XIIe s. Et de cors et de membres [elle] par fu si avenanz, Qu'onques Dex ne fist homme, tant soit vielz ne crolanz, Se l'osast esgarder, ne li muast talans [désir], Sax. V.

XIIIe s. Car ele n'ot nouvele qui en mal ne se mue, Berte, LXXX. Note que fort chose est mouer consentement, Liv. de just. 184. [Il] plus avoit d'orguel en lui que n'ot Nobugodosor, qui par son orguel fu mués VII ans en bieste, Ch. de Rains, p. 98. Li tens qui tote chose mue, Qui tout fait croistre et tout norist, Et qui tout use et tout porrist, la Rose, 380.

XVe s.
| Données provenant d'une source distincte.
/-- R176 to R181: what the memory management gives for an address. Region Mapping Unit 0 goes before unit 1 and that
before the TLB; a translation whose protection bits permit the access gives the physical address and the space, one
whose bits do not is a violation, which changes nothing but LRU (log entry 38). A TLB line whose set 0 entry matches
and whose set 1 entry does not sets the line's Usage bit, one whose set 1 entry alone matches clears it, and a line
without a match is a miss, which tells LRU the entry to replace. An enabled unit with unused bits that are not 0 (U7)
and a line both entries of which match (U10) are model faults (log entry 23; for which addresses such a unit faults,
log entry 60). -/
def Obligations.AddressesAreTranslated : Prop :=
  ∀ (vaddr : Word) (user : Bool) (k : AccessKind) (s : State),
    let r := s.translate vaddr user k
    let pn := if user then s.sr.mmu &&& 0xFF else 0#32
    let answers (w p : Word) (io : Bool) (t : State) : Prop :=
      (Permits w user k → r = .ok p io t) ∧
      (¬ Permits w user k → ∃ l : Word, l &&& 0xFFFFFF81 = 0 ∧
        r = .violation { t with sr := { t.sr with lru := l }, fresh := t.fresh + 1 })
    let region (rma rmc : Word) : Prop :=
      let n := 16 + rmc.toNat / 2 ^ 17 % 16
      answers rmc (BitVec.ofNat 32 (rma.toNat % 2 ^ 16 * 2 ^ 16 / 2 ^ n * 2 ^ n + vaddr.toNat % 2 ^ n)) (bitOf rmc 16) s
    let ps := s.sr.mmu.toNat / 256 % 4
    let line := vaddr.toNat / 2 ^ (10 + ps) % 32
    let matched (n : Nat) : Prop := bitOf (s.tlbWord n) 14 = true ∧ s.tlbWord n &&& 0xFF = pn ∧
      (s.tlbWord n).toNat / 2 ^ (15 + ps) = vaddr.toNat / 2 ^ (15 + ps)
    let m0 := 2 * line
    let m1 := 64 + 2 * line
    let page (n : Nat) (u : Bool) : Prop :=
      answers (s.tlbWord n)
        (BitVec.ofNat 32 ((s.tlbWord (n + 1)).toNat / 2 ^ (10 + ps) * 2 ^ (10 + ps) + vaddr.toNat % 2 ^ (10 + ps)))
        (bitOf (s.tlbWord (n + 1)) 0) { s with tlbUsage := s.tlbUsage.setIfInBounds line u }
    let tlb : Prop :=
      (matched m0 → matched m1 → r = .fault .tlbDoubleMatch) ∧
      (matched m0 → ¬ matched m1 → page m0 true) ∧
      (¬ matched m0 → matched m1 → page m1 false) ∧
      (¬ matched m0 → ¬ matched m1 → r = .miss { s with sr := { s.sr with
        lru := (if s.tlbUsage.getD line false then 64 else 0) + BitVec.ofNat 32 (2 * line) } })
    let next (rma rmc : Word) (rest : Prop) : Prop :=
      (RegionBroken rma rmc → r = .fault .regionUnusedBits) ∧
      (¬ RegionBroken rma rmc → (RegionHolds rma rmc vaddr pn → region rma rmc) ∧
        (¬ RegionHolds rma rmc vaddr pn → rest))
    next s.sr.rma0 s.sr.rmc0 (next s.sr.rma1 s.sr.rmc1 tlb)

/-- R170 (6), R660, R439: a single load or store that the platform answers with DERR, as it does at an address that
does not exist (log entry 47), completes without its result: the register of a load and the memory are as before,
CHC.TF and CHC.CV are 1 unless frozen, and the exception, vector 7 or for a coprocessor 4, is due within eight more
instructions (log entry 16). DERR on the write of a LOADSET finds its register written and the memory as before
(R433); CHC tells the load, and an instruction that writes the register counts as one after a faulted load (log entry
55). A coprocessor transfer with CFG.CP = 0 takes trap 3 of kind Next. A LOADM or STOREM (R438) that the platform
answers with DERR at some transfer has made those before it, its channel registers describe that transfer, and the
exception is due at once (log entry 17); one with a transfer that traps takes the trap of kind Next there, and one
that meets a protected register trap 5 of kind Curr (decision D23). The place of a byte in its word is log entry 7,
what devices answer and the ROM keeps are log entries 8 and 9, and a STOREM that starts at gr2 is log entry 48. -/
def Obligations.AccessErrors : Prop :=
  ∀ (ctl ra : Byte) (b : Opnd) (s u : State) (sp : Space) (p : Word),
    let addr := s.opnd b
    let reg := s.absReg .a ra
    let v := s.src .a ra
    let due (t : State) : Prop := t.derrEvent = some (if ctl.getLsbD 7 then 4 else 7) ∧ t.derrLeft ≤ 8
    let tells (t : State) (load set lock : Bool) (data : Word) : Prop := s.SameSpecialButChannel t ∧
      if s.frozen then t.sr = s.sr
      else t.sr.cha = addr ∧ t.sr.chc = s.channelWord ctl load set lock true reg ||| 0x400 ∧
        (load = false → t.sr.chd = data)
    let ends (i : Instr) (us : List RegUse) (load set lock : Bool) (data : Word) : Prop :=
      s.regStop (s.accessProtected ctl) us = none →
        ((ctl.getLsbD 7 = true → bitOf s.sr.cfg 1 = true) →
          (let r := s.locate ⟨ctl, load, set, lock, reg, addr, data⟩
           r = .found sp p u ∧ s.cur.derr = some s.accesses ∨ r = .absent u) →
          Completes i s fun t => s.RegsExcept t [] ∧ s.SameMemory t ∧ t.alu = s.alu ∧ due t ∧
            tells t load set lock data) ∧
        (ctl.getLsbD 7 = true → bitOf s.sr.cfg 1 = false →
          ∃ w, exec i s = w.takeInstTrap i.opcode 3 .next ∧ s.SameGeneral w ∧ w.alu = s.alu ∧ w.cps = s.cps ∧
            w.pc = s.pc ∧ w.npc = s.npc)
    let sequence (i : Instr) (us : List RegUse) (load : Bool) : Prop :=
      let q := s.startedSequence ctl ra b load
      s.regStop (s.accessProtected ctl) us = none → s.frozen = false → s.hz.multiple = false →
      (ctl.getLsbD 7 = false → ctl &&& 7 ≠ 1 ∧ ctl &&& 7 ≠ 2) →
      ∀ (sp : Nat → Space) (p : Nat → Word), ∀ m ≤ q.last, (∀ j < m, q.Made s (sp j) (p j) j) →
        let stops (vn : Byte) (k : TrapKind) : Prop :=
          ∃ w, exec i s = w.takeInstTrap i.opcode vn k ∧ w.pc = s.pc ∧ w.npc = s.npc ∧ w.cps = q.status s.cps m ∧
            q.StandsAt s w sp p m ∧ (vn ≠ 5 → q.load = false → w.sr.chd = s.getGR (q.reg m))
        (q.Fails s m → ∃ t, exec i s = .next t ∧ t.pc = s.npc ∧ t.npc = s.npc + 4 ∧
          t.cps = s.withTrace (q.status s.cps m) ∧ q.FailedAt s t sp p m) ∧
        (∀ vn, q.Traps s vn m → stops vn .next) ∧
        (s.bankProtected (q.reg m) = true → stops 5 .curr)
    ((bitOf s.sr.chc 14 && !s.frozen) = false →
      ends (.load ctl ra b) (usesLoad ra b) true false false 0 ∧
      ends (.loadl ctl ra b) (usesLoad ra b) true false true 0 ∧
      ends (.loadset ctl ra b) (usesLoad ra b) true true false 0 ∧
      ends (.store ctl ra b) (usesStore ra b) false false false v ∧
      ends (.storel ctl ra b) (usesStore ra b) false false true v ∧
      (s.regStop (s.accessProtected ctl) (usesLoad ra b) = none →
        (ctl.getLsbD 7 = true → bitOf s.sr.cfg 1 = true) →
        s.locate ⟨ctl, true, true, false, reg, addr, 0⟩ = .found sp p u → s.cur.derr = some (s.accesses + 1) →
        Completes (.loadset ctl ra b) s fun t => s.RegsExcept t [reg] ∧
          (∃ w, s.Answers sp p w ∧ t.getGR reg = s.lanesRead ctl addr w) ∧ s.SameMemory t ∧ t.alu = s.alu ∧
          due t ∧ t.derrLoad = some reg ∧ tells t true true false 0)) ∧
    sequence (.loadm ctl ra b) (usesLoad ra b) true ∧ sequence (.storem ctl ra b) (usesStore ra b) false
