@[simp] theorem State.missLru_pc (s : State) (l : Nat) : (s.missLru l).pc = s.pc := rfl
@[simp] theorem State.missLru_npc (s : State) (l : Nat) : (s.missLru l).npc = s.npc := rfl
@[simp] theorem State.missLru_lastpc (s : State) (l : Nat) : (s.missLru l).lastpc = s.lastpc := rfl
@[simp] theorem State.missLru_lastpcKnown (s : State) (l : Nat) : (s.missLru l).lastpcKnown = s.lastpcKnown := rfl
@[simp] theorem State.missLru_pcSeq (s : State) (l : Nat) : (s.missLru l).pcSeq = s.pcSeq := rfl
@[simp] theorem State.missLru_npcSeq (s : State) (l : Nat) : (s.missLru l).npcSeq = s.npcSeq := rfl
@[simp] theorem State.missLru_sp (s : State) (l : Nat) : (s.missLru l).sp = s.sp := rfl
@[simp] theorem State.missLru_spShadow (s : State) (l : Nat) : (s.missLru l).spShadow = s.spShadow := rfl
@[simp] theorem State.missLru_spValid (s : State) (l : Nat) : (s.missLru l).spValid = s.spValid := rfl
@[simp] theorem State.missLru_cca (s : State) (l : Nat) : (s.missLru l).cca = s.cca := rfl
@[simp] theorem State.missLru_globals (s : State) (l : Nat) : (s.missLru l).globals = s.globals := rfl
@[simp] theorem State.missLru_locals (s : State) (l : Nat) : (s.missLru l).locals = s.locals := rfl
@[simp] theorem State.missLru_acc (s : State) (l : Nat) : (s.missLru l).acc = s.acc := rfl
@[simp] theorem State.missLru_cps (s : State) (l : Nat) : (s.missLru l).cps = s.cps := rfl
@[simp] theorem State.missLru_alu (s : State) (l : Nat) : (s.missLru l).alu = s.alu := rfl
@[simp] theorem State.missLru_tlb (s : State) (l : Nat) : (s.missLru l).tlb = s.tlb := rfl
@[simp] theorem State.missLru_tlbUsage (s : State) (l : Nat) : (s.missLru l).tlbUsage = s.tlbUsage := rfl
@[simp] theorem State.missLru_idmem (s : State) (l : Nat) : (s.missLru l).idmem = s.idmem := rfl
@[simp] theorem State.missLru_imem (s : State) (l : Nat) : (s.missLru l).imem = s.imem := rfl
@[simp] theorem State.missLru_irom (s : State) (l : Nat) : (s.missLru l).irom = s.irom := rfl
@[simp] theorem State.missLru_btc (s : State) (l : Nat) : (s.missLru l).btc = s.btc := rfl
@[simp] theorem State.missLru_prefetched (s : State) (l : Nat) : (s.missLru l).prefetched = s.prefetched := rfl
@[simp] theorem State.missLru_early (s : State) (l : Nat) : (s.missLru l).early = s.early := rfl
@[simp] theorem State.missLru_oldFetch (s : State) (l : Nat) : (s.missLru l).oldFetch = s.oldFetch := rfl
@[simp] theorem State.missLru_hz (s : State) (l : Nat) : (s.missLru l).hz = s.hz := rfl
@[simp] theorem State.missLru_hzNext (s : State) (l : Nat) : (s.missLru l).hzNext = s.hzNext := rfl
@[simp] theorem State.missLru_fzWindow (s : State) (l : Nat) : (s.missLru l).fzWindow = s.fzWindow := rfl
@[simp] theorem State.missLru_derrEvent (s : State) (l : Nat) : (s.missLru l).derrEvent = s.derrEvent := rfl
@[simp] theorem State.missLru_derrLeft (s : State) (l : Nat) : (s.missLru l).derrLeft = s.derrLeft := rfl
@[simp] theorem State.missLru_derrLoad (s : State) (l : Nat) : (s.missLru l).derrLoad = s.derrLoad := rfl
@[simp] theorem State.missLru_warnPending (s : State) (l : Nat) : (s.missLru l).warnPending = s.warnPending := rfl
@[simp] theorem State.missLru_opMode (s : State) (l : Nat) : (s.missLru l).opMode = s.opMode := rfl
@[simp] theorem State.missLru_debugger (s : State) (l : Nat) : (s.missLru l).debugger = s.debugger := rfl
@[simp] theorem State.missLru_holes (s : State) (l : Nat) : (s.missLru l).holes = s.holes := rfl
@[simp] theorem State.missLru_cur (s : State) (l : Nat) : (s.missLru l).cur = s.cur := rfl
@[simp] theorem State.missLru_inputs (s : State) (l : Nat) : (s.missLru l).inputs = s.inputs := rfl
@[simp] theorem State.missLru_accesses (s : State) (l : Nat) : (s.missLru l).accesses = s.accesses := rfl
@[simp] theorem State.missLru_fresh (s : State) (l : Nat) : (s.missLru l).fresh = s.fresh := rfl

@[simp] theorem State.violationLru_pc (s : State) : (s.violationLru).pc = s.pc := rfl
@[simp] theorem State.violationLru_npc (s : State) : (s.violationLru).npc = s.npc := rfl
@[simp] theorem State.violationLru_lastpc (s : State) : (s.violationLru).lastpc = s.lastpc := rfl
@[simp] theorem State.violationLru_lastpcKnown (s : State) : (s.violationLru).lastpcKnown = s.lastpcKnown := rfl
@[simp] theorem State.violationLru_pcSeq (s : State) : (s.violationLru).pcSeq = s.pcSeq := rfl
@[simp] theorem State.violationLru_npcSeq (s : State) : (s.violationLru).npcSeq = s.npcSeq := rfl
@[simp] theorem State.violationLru_sp (s : State) : (s.violationLru).sp = s.sp := rfl
@[simp] theorem State.violationLru_spShadow (s : State) : (s.violationLru).spShadow = s.spShadow := rfl
@[simp] theorem State.violationLru_spValid (s : State) : (s.violationLru).spValid = s.spValid := rfl
@[simp] theorem State.violationLru_cca (s : State) : (s.violationLru).cca = s.cca := rfl
@[simp] theorem State.violationLru_globals (s : State) : (s.violationLru).globals = s.globals := rfl
@[simp] theorem State.violationLru_locals (s : State) : (s.violationLru).locals = s.locals := rfl
@[simp] theorem State.violationLru_acc (s : State) : (s.violationLru).acc = s.acc := rfl
@[simp] theorem State.violationLru_cps (s : State) : (s.violationLru).cps = s.cps := rfl
@[simp] theorem State.violationLru_alu (s : State) : (s.violationLru).alu = s.alu := rfl
@[simp] theorem State.violationLru_tlb (s : State) : (s.violationLru).tlb = s.tlb := rfl
@[simp] theorem State.violationLru_tlbUsage (s : State) : (s.violationLru).tlbUsage = s.tlbUsage := rfl
@[simp] theorem State.violationLru_idmem (s : State) : (s.violationLru).idmem = s.idmem := rfl
@[simp] theorem State.violationLru_imem (s : State) : (s.violationLru).imem = s.imem := rfl
@[simp] theorem State.violationLru_irom (s : State) : (s.violationLru).irom = s.irom := rfl
@[simp] theorem State.violationLru_btc (s : State) : (s.violationLru).btc = s.btc := rfl
@[simp] theorem State.violationLru_prefetched (s : State) : (s.violationLru).prefetched = s.prefetched := rfl
@[simp] theorem State.violationLru_early (s : State) : (s.violationLru).early = s.early := rfl
@[simp] theorem State.violationLru_oldFetch (s : State) : (s.violationLru).oldFetch = s.oldFetch := rfl
@[simp] theorem State.violationLru_hz (s : State) : (s.violationLru).hz = s.hz := rfl
@[simp] theorem State.violationLru_hzNext (s : State) : (s.violationLru).hzNext = s.hzNext := rfl
@[simp] theorem State.violationLru_fzWindow (s : State) : (s.violationLru).fzWindow = s.fzWindow := rfl
@[simp] theorem State.violationLru_derrEvent (s : State) : (s.violationLru).derrEvent = s.derrEvent := rfl
@[simp] theorem State.violationLru_derrLeft (s : State) : (s.violationLru).derrLeft = s.derrLeft := rfl
@[simp] theorem State.violationLru_derrLoad (s : State) : (s.violationLru).derrLoad = s.derrLoad := rfl
@[simp] theorem State.violationLru_warnPending (s : State) : (s.violationLru).warnPending = s.warnPending := rfl
@[simp] theorem State.violationLru_opMode (s : State) : (s.violationLru).opMode = s.opMode := rfl
@[simp] theorem State.violationLru_debugger (s : State) : (s.violationLru).debugger = s.debugger := rfl
@[simp] theorem State.violationLru_holes (s : State) : (s.violationLru).holes = s.holes := rfl
@[simp] theorem State.violationLru_cur (s : State) : (s.violationLru).cur = s.cur := rfl
@[simp] theorem State.violationLru_inputs (s : State) : (s.violationLru).inputs = s.inputs := rfl
@[simp] theorem State.violationLru_accesses (s : State) : (s.violationLru).accesses = s.accesses := rfl

@[simp] theorem State.nextTransfer_pc (s : State) : (s.nextTransfer).pc = s.pc := rfl
@[simp] theorem State.nextTransfer_npc (s : State) : (s.nextTransfer).npc = s.npc := rfl
@[simp] theorem State.nextTransfer_lastpc (s : State) : (s.nextTransfer).lastpc = s.lastpc := rfl
@[simp] theorem State.nextTransfer_lastpcKnown (s : State) : (s.nextTransfer).lastpcKnown = s.lastpcKnown := rfl
@[simp] theorem State.nextTransfer_pcSeq (s : State) : (s.nextTransfer).pcSeq = s.pcSeq := rfl
@[simp] theorem State.nextTransfer_npcSeq (s : State) : (s.nextTransfer).npcSeq = s.npcSeq := rfl
@[simp] theorem State.nextTransfer_sp (s : State) : (s.nextTransfer).sp = s.sp := rfl
@[simp] theorem State.nextTransfer_spShadow (s : State) : (s.nextTransfer).spShadow = s.spShadow := rfl
@[simp] theorem State.nextTransfer_spValid (s : State) : (s.nextTransfer).spValid = s.spValid := rfl
@[simp] theorem State.nextTransfer_cca (s : State) : (s.nextTransfer).cca = s.cca := rfl
@[simp] theorem State.nextTransfer_globals (s : State) : (s.nextTransfer).globals = s.globals := rfl
@[simp] theorem State.nextTransfer_locals (s : State) : (s.nextTransfer).locals = s.locals := rfl
@[simp] theorem State.nextTransfer_acc (s : State) : (s.nextTransfer).acc = s.acc := rfl
@[simp] theorem State.nextTransfer_cps (s : State) : (s.nextTransfer).cps = s.cps := rfl
@[simp] theorem State.nextTransfer_alu (s : State) : (s.nextTransfer).alu = s.alu := rfl
@[simp] theorem State.nextTransfer_tlb (s : State) : (s.nextTransfer).tlb = s.tlb := rfl
@[simp] theorem State.nextTransfer_tlbUsage (s : State) : (s.nextTransfer).tlbUsage = s.tlbUsage := rfl
@[simp] theorem State.nextTransfer_idmem (s : State) : (s.nextTransfer).idmem = s.idmem := rfl
@[simp] theorem State.nextTransfer_imem (s : State) : (s.nextTransfer).imem = s.imem := rfl
@[simp] theorem State.nextTransfer_irom (s : State) : (s.nextTransfer).irom = s.irom := rfl
@[simp] theorem State.nextTransfer_btc (s : State) : (s.nextTransfer).btc = s.btc := rfl
@[simp] theorem State.nextTransfer_prefetched (s : State) : (s.nextTransfer).prefetched = s.prefetched := rfl
@[simp] theorem State.nextTransfer_early (s : State) : (s.nextTransfer).early = s.early := rfl
@[simp] theorem State.nextTransfer_oldFetch (s : State) : (s.nextTransfer).oldFetch = s.oldFetch := rfl
@[simp] theorem State.nextTransfer_hz (s : State) : (s.nextTransfer).hz = s.hz := rfl
@[simp] theorem State.nextTransfer_hzNext (s : State) : (s.nextTransfer).hzNext = s.hzNext := rfl
@[simp] theorem State.nextTransfer_fzWindow (s : State) : (s.nextTransfer).fzWindow = s.fzWindow := rfl
@[simp] theorem State.nextTransfer_derrEvent (s : State) : (s.nextTransfer).derrEvent = s.derrEvent := rfl
@[simp] theorem State.nextTransfer_derrLeft (s : State) : (s.nextTransfer).derrLeft = s.derrLeft := rfl
@[simp] theorem State.nextTransfer_derrLoad (s : State) : (s.nextTransfer).derrLoad = s.derrLoad := rfl
@[simp] theorem State.nextTransfer_warnPending (s : State) : (s.nextTransfer).warnPending = s.warnPending := rfl
@[simp] theorem State.nextTransfer_opMode (s : State) : (s.nextTransfer).opMode = s.opMode := rfl
@[simp] theorem State.nextTransfer_debugger (s : State) : (s.nextTransfer).debugger = s.debugger := rfl
@[simp] theorem State.nextTransfer_holes (s : State) : (s.nextTransfer).holes = s.holes := rfl
@[simp] theorem State.nextTransfer_cur (s : State) : (s.nextTransfer).cur = s.cur := rfl
@[simp] theorem State.nextTransfer_inputs (s : State) : (s.nextTransfer).inputs = s.inputs := rfl
@[simp] theorem State.nextTransfer_accesses (s : State) : (s.nextTransfer).accesses = s.accesses := rfl
@[simp] theorem State.nextTransfer_fresh (s : State) : (s.nextTransfer).fresh = s.fresh := rfl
Quand le roi Philippe vit les Anglois, le sang lui mua, car il les heoit, Froissart, I, I, 287. Les dieux et les deesses à leur plaisance muoient les hommes en bestes et en oiseaux, Froissart, II, III, 14. Et ceulx là sont incontinent muez d'amour en hayne et de hayne en amour, Commines, I, 16.

XVIe s. La voix se mue et grossist si tost que le garçon se rue au jeu d'amour, Paré, VI, 18. La maladie des magneaux [vers à soie] se recognoist à la teste, qui s'enfle lorsqu'ils veulent muer, De Serres, 481. Cueur feminin se mue, et prend son cours, Comme la lune estant en son decours, Marot, J. V, 250. Je fourvoye, je ruse muant de lieu, d'occupation, Montaigne, III, 299. Quand ils [les cerfs] cherchent à se donner du bon temps pour se defaire du mauvais qu'ils ont eu durant l'hiver, la premiere chose qu'ils font, c'est de muer leur teste, Charles IX, Chasse royale, ch. IV. Muons de chance, Rabelais, III, 26.

ÉTYMOLOGIE

Wallon, mouwer ; namur. muwer ; prov. et esp. mudar ; ital. mutare ; du lat. mutare, changer. Mutare est moitare, voy. le grec μοῖτος, mutuel, et est de même radical que mutuus (voy. MUTUEL).